Comments (7)
Ah, that's right! But this will be only if there are duplicates in adata.{obs,var}.columns
, not adata.{obs,var}.index
. I do really dislike that pandas lets you do this.
Having an object like this will probably give you problems later (like with IO: #884).

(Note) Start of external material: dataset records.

-- ==== Sys2Proof/Syntax.lean ====
section
/-! DEFINITION. The commands of the block: one constructor of Instr for each row of the opcode table, with the
row's operands. A ring command (rows with an opcode) carries its ring, tag and parameter words; an event carries
what the world outside the digital block brings to it (a measurement, a received frame, a pin). -/

namespace Sys2Proof

/-- The context of a command packet (Table 12-4): its ring (16 is the remote queue of R366), its tag and its ASYNC bit. -/
structure CmdHdr where
  ring  : Fin 17 := 0
  tag   : BitVec 16 := 0
  async : Bool := false
deriving DecidableEq, Repr

/-- A cell (Table 1-4): header fields and 248 bytes of payload (R32). -/
structure Cell where
  flow    : Nat := 0
  seq     : Nat := 0
  slot    : Bool := false
  idle    : Bool := false
  fptr    : Nat := 255
  valid   : Nat := 0
  payload : List Byte := []
deriving DecidableEq, Repr

/-- A client frame from destination address to the last byte before the FCS, and its FCS (R34, R156). -/
structure EthFrame where
  data : List Byte := []
  fcs  : Word := 0
deriving DecidableEq, Repr

/-- What a slice calibration measures at the end of a dwell (R54): residuals in 1/100 LSB, 0.01 % and fs, and the trims it asks
for (1/16 LSB, 0.05 %, 10 fs), which are held within Table 2-1's ranges. -/
structure SliceMeas where
  offRes  : Nat := 0
  gainRes : Nat := 0
  skewRes : Nat := 0
  offset  : Int := 0
  gain    : Int := 0
  skew    : Int := 0
deriving DecidableEq, Repr

/-- One position of an ADC compared with the other 63 in the tick that ended (R60): deviation of the mean in
1/100 LSB and of the mean square in 0.01 %. -/
structure AdcDev where
  line    : Fin 2
  adc     : Fin 4
  pos     : Fin 64
  meanDev : Nat := 0
  msqDev  : Nat := 0
deriving DecidableEq, Repr

/-- The observation receiver of one DAC (R66): tracked skew (0.1 ps) and gain (0.1 %) that it asks for. -/
structure DacMeas where
  line : Fin 2
  dac  : Fin 4
  skew : Int := 0
  gain : Int := 0
deriving DecidableEq, Repr

/-- What the reference monitors of Table 9-2 measured in the tick that ended: activity at the pin, phase movement (ps)
against the DPLL output, and at a TAI second the offset from nominal, against the base oscillator as it runs, in 10^-12. -/
structure RefMeas where
  ref       : Fin 8
  edges     : Bool := true
  phaseMove : Nat := 0
  phase     : Int := 0
  offset    : Option Int := none
deriving DecidableEq, Repr

/-- Bit errors that a protected word has suffered: target (0 to 7 an SRAM of Table 8-2, 8 and 9 the copies of the
metadata, 10 the slot records, 12 to 15 a parity SRAM whose owner is that of instance addr mod 8, 16 the Sett's data space), granule or
word index, word in the granule, data mask and check mask. -/
structure Upset where
  target : Nat
  addr   : Nat
  word   : Fin 8 := 0
  data   : BitVec 64 := 0
  chk    : BitVec 16 := 0
deriving DecidableEq, Repr

/-- What the world brings to one tick boundary: the monitors and loops of the tick that ended. -/
structure TickIn where
  /-- Positions whose samples deviated (R60). -/
  adcDev   : List AdcDev := []
  /-- ADCs (4 x line + lane) whose offline slice does not meet R54 now (R58). -/
  spareBad : List (Fin 8) := []
  /-- Tracked trims asked for (R66). -/
  dac      : List DacMeas := []
  /-- Reference monitors (R258). -/
  refs     : List RefMeas := []
  /-- Control word of the tick that ended, 10^-15 (R270). -/
  fcw      : Int := 0
  /-- Loop phase error in ps (TIM_PH_ERR). -/
  phErr    : Int := 0
  /-- Measured phase of a frequency reference against the output, ps (R267). -/
  refPhase : Int := 0
  /-- Offset of the OCXO against the XO measured in service, 10^-12 (R261). -/
  ocxo     : Option Int := none
  /-- The OCXO's activity monitor failed in the tick (R261). -/
  ocxoDead : Bool := false
  /-- Subcarriers (16 x line + k) without pilots in the tick (Table 3-8). -/
  noPilots : List (Fin 32) := []
  /-- Pilot SNR of subcarriers over the tick that ended, 0.01 dB (Table 3-8). -/
  snr      : List (Fin 32 × Nat) := []
  /-- Pilot error terms of the SOP trackers in the tick, three components in urad (R100). -/
  sopErr   : List (Fin 32 × Int × Int × Int) := []
  /-- Residual channel estimates (R101), 64 words each. -/
  chanEst  : List (Fin 32 × List Word) := []
  /-- Carrier offset (kHz) and clock offset (0.001 ppm) per line (R113). -/
  lineOfs  : List (Fin 2 × Int × Int) := []
  /-- Symbols that a raw lane decided at its pins in the tick: the one before a word boundary of the unslipped receiver, and the 1,088
  from it on (R147, R148). -/
  laneSyms : List (Fin 16 × List (Fin 4)) := []
  /-- CTLE (0.5 dB) and DFE taps to which a READY lane's adaptation has moved (R146). -/
  adapt    : List (Fin 18 × Fin 49 × List Int) := []
  /-- Raw lanes whose far-end FIFO slipped in the tick (R149). -/
  fifoSlip : List (Fin 16) := []
  /-- Ports whose PCS gained marker lock and deskew in the tick (R153). -/
  aligned  : List (Fin 8) := []
  /-- LPI ordered sets that ports received in the tick (R151). -/
  lpi      : List (Fin 8 × Nat) := []
  /-- Bit errors found by a raw lane's checker in the tick (R147). -/
  prbsErrs : List (Fin 16 × Nat) := []
  /-- Bit errors that stored words suffered (R239). -/
  upsets   : List Upset := []
  /-- A staged table is too large for this boundary (R30 bit 5). -/
  applyCarry : Bool := false
  /-- Lines whose MC receiver accepted a sync word in the tick, with its STRENGTH in 0.1 dB (R309). -/
  mcSync   : List (Fin 2 × Int) := []
  /-- SYM_ERR per lane (Table 13-9). -/
  symErrs  : List (Fin 18 × Nat) := []
deriving DecidableEq, Repr

/-- One received line frame as the decoder meets it (R130 to R134): the 16 announcement words, the iterations each inner codeword
needs, the bits of the outer blocks that are still wrong after the inner decoder (block, row, bit of the row), the header and the
cells by position. -/
structure RxFrame where
  ann      : List Nat := []
  iters    : List Nat := []
  iterDflt : Nat := 1
  outErrs  : List (Nat × Nat × Nat) := []
  memBad   : Bool := false
  hdr      : FrameHdr := 0
  cells    : List (Nat × Cell) := []
  noFlow   : List Nat := []
  preErr   : Nat := 0
  stamp    : Nat := 0
deriving DecidableEq, Repr

/-- A subcarrier in ACQ over the tick that ended (Table 3-8): pilot SNR in 0.01 dB, pilot sync, a valid announcement, and the first
bank where firmware has one to apply now. -/
structure AcqIn where
  snr  : Nat := 0
  sync : Bool := true
  ann  : Bool := true
  bank : Option (List Word) := none
deriving DecidableEq, Repr

/-- A quality window's measurements (R114, R97): SNR of X and Y in 0.01 dB, EVM in 0.01 %, and the dispersion slope in
0.1 ps/nm beside CD_BULK. -/
structure QualMeas where
  snrX  : List Nat := []
  snrY  : List Nat := []
  evm   : List Nat := []
  slope : Int := 0
deriving DecidableEq, Repr

/-- How Nutmeg runs one frame: its place in the queue, the lane, a failed comparison, and whether the lanes are
overloaded (R193 to R197). -/
structure NutRun where
  idx      : Nat := 0
  lane     : Fin 16 := 0
  mismatch : Bool := false
  overload : Bool := false
deriving DecidableEq, Repr

/-- A job on a cipher lane (R200): the frame's class, the blocks it has left, its counter and its GHASH state. -/
structure LaneJob where
  lane : Fin 16
  cls  : Fin 8
  left : Nat
  ctr  : BitVec 32 := 0
  hash : BitVec 128 := 0
deriving DecidableEq, Repr

/-- A chain receiver that has aligned (R281): link A or B, and the bits by which it slipped its word boundary on the way. -/
structure LinkAlign where
  linkB : Bool := false
  slips : Nat := 0
deriving DecidableEq, Repr

/-- The power measured at a preamble's peak, in 0.1 dB, and the STRENGTH of the burst in progress where its sync word has been accepted
before (R309). -/
structure McPeak where
  power : Int := 0
  sync  : Option Int := none
deriving DecidableEq, Repr

/-- A source whose rails have been equal for 4 collector cycles, and the further cycles for which they stay so (R380). -/
structure RailPair where
  fs   : Fin 512
  more : Nat := 0
deriving DecidableEq, Repr

/-- A messenger message (R383). -/
structure Msg where
  m    : Fin 8
  kind : BitVec 8
  addr : BitVec 48 := 0
  data : BitVec 32 := 0
deriving DecidableEq, Repr

/-- One conversion of a lane of Clove (R325, R326): the modulator's 6 x OSR bits, eight times the comb output that stands for FS on
the channel with the slice's trims, and the overload detector with its sign. -/
structure ConvOut where
  lane     : Fin 4
  bits     : List Bool := []
  full     : Nat := 1
  overload : Option Bool := none
deriving DecidableEq, Repr

/-- What a device on PMBus answers to one poll (R417): STATUS_WORD, READ_VOUT in mV, READ_IOUT in 10 mA, temperature in
degrees; none where all three tries went unanswered. -/
structure RegPoll where
  status : BitVec 16 := 0
  vout   : Nat := 0
  iout   : Nat := 0
  temp   : Int := 0
deriving DecidableEq, Repr

/-- A fetched command packet (R353): eight header words, the parameter words, a PCIe error of the fetch, and whether
firmware runs and executes it. -/
structure Packet where
  hdr    : List Word := []
  params : List Word := []
  dmaErr : Bool := false
  fwRuns : Bool := true
deriving DecidableEq, Repr

/-- An image fetched by the ROM (R370): its bytes, a DMA error, and the verdict of the signature check (R369). -/
structure DlImage where
  bytes  : List Byte := []
  dmaErr : Bool := false
  sigOk  : Bool := false
deriving DecidableEq, Repr

/-- What the boot ROM finds (R368, R369): the signature verdicts of slots A and B, and the VOUT_MODE answers. -/
structure BootIn where
  sigA : Bool := false
  sigB : Bool := false
deriving DecidableEq, Repr

/-- Straps and fuses sampled before the release of reset (R429, R431). -/
structure Straps where
  id       : Fin 4 := 0
  bootSel  : Bool := false
  testMode : Bool := false
deriving DecidableEq, Repr

/-- A received MC burst (R308 to R310): header, its codeword's outcome, payload bytes and outcome, stamp and strength. -/
structure Burst where
  hdr    : BurstHdr := 0
  hdrOk  : Bool := true
  data   : List Byte := []
  dataOk : Bool := true
  stamp  : Nat := 0
  power  : Int := 0
deriving DecidableEq, Repr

I'm a little split between making this work, or throwing an informative error here.
from anndata.
Thanks for the report.
Do you have an example of code that can trigger this, or at least a traceback?
Because k
is a key of the dataframe in question, I believe df[k]
should always be a Series
. Is there a case where this would fail?
df: pd.DataFrame
for k in df:
assert isinstance(df[k], pd.Series)
from anndata.
I think if the varnames or other names duplicate, this error will happen, since df[k] then will have a dataframe. I am not sure if it is not allowed to have dupliacated names, since this is a warning rather than bug.
from anndata.
Thanks. I will avoid having such case in the future. I would prefer an error and add the var_names_unique() function in the reading step.
from anndata.
This issue has been automatically marked as stale because it has not had recent activity.
Please add a comment if you want to keep the issue open. Thank you for your contributions!
from anndata.
I see this as well! I accidentally had a repeated column in adata.var
, and when I try to slice adata
as in adata[logical_array]
, I get
AttributeError: 'DataFrame' object has no attribute 'dtype'
from anndata.
This also happens with duplicated .obs
columns, which is a common mistake when updating adata.obs
with concatenation.
adata = sc.datasets.blobs()
new_col = adata.obs['blobs'].astype(int) + 1
adata.obs = pd.concat([adata.obs, new_col], axis=1)
adata[:, adata.var_names]
---------------------------------------------------------------------------
AttributeError Traceback (most recent call last)
/tmp/ipykernel_189206/1060512404.py in ?()
1 new_col = adata.obs['blobs'].astype(int) + 1
2 adata.obs = pd.concat([adata.obs, new_col], axis=1)
3
----> 4 adata[:, adata.var_names]
/oak/stanford/groups/pritch/users/emma/miniforge3/envs/perturb-vs-tissue-env/lib/python3.10/site-packages/anndata/_core/anndata.py in ?(self, index)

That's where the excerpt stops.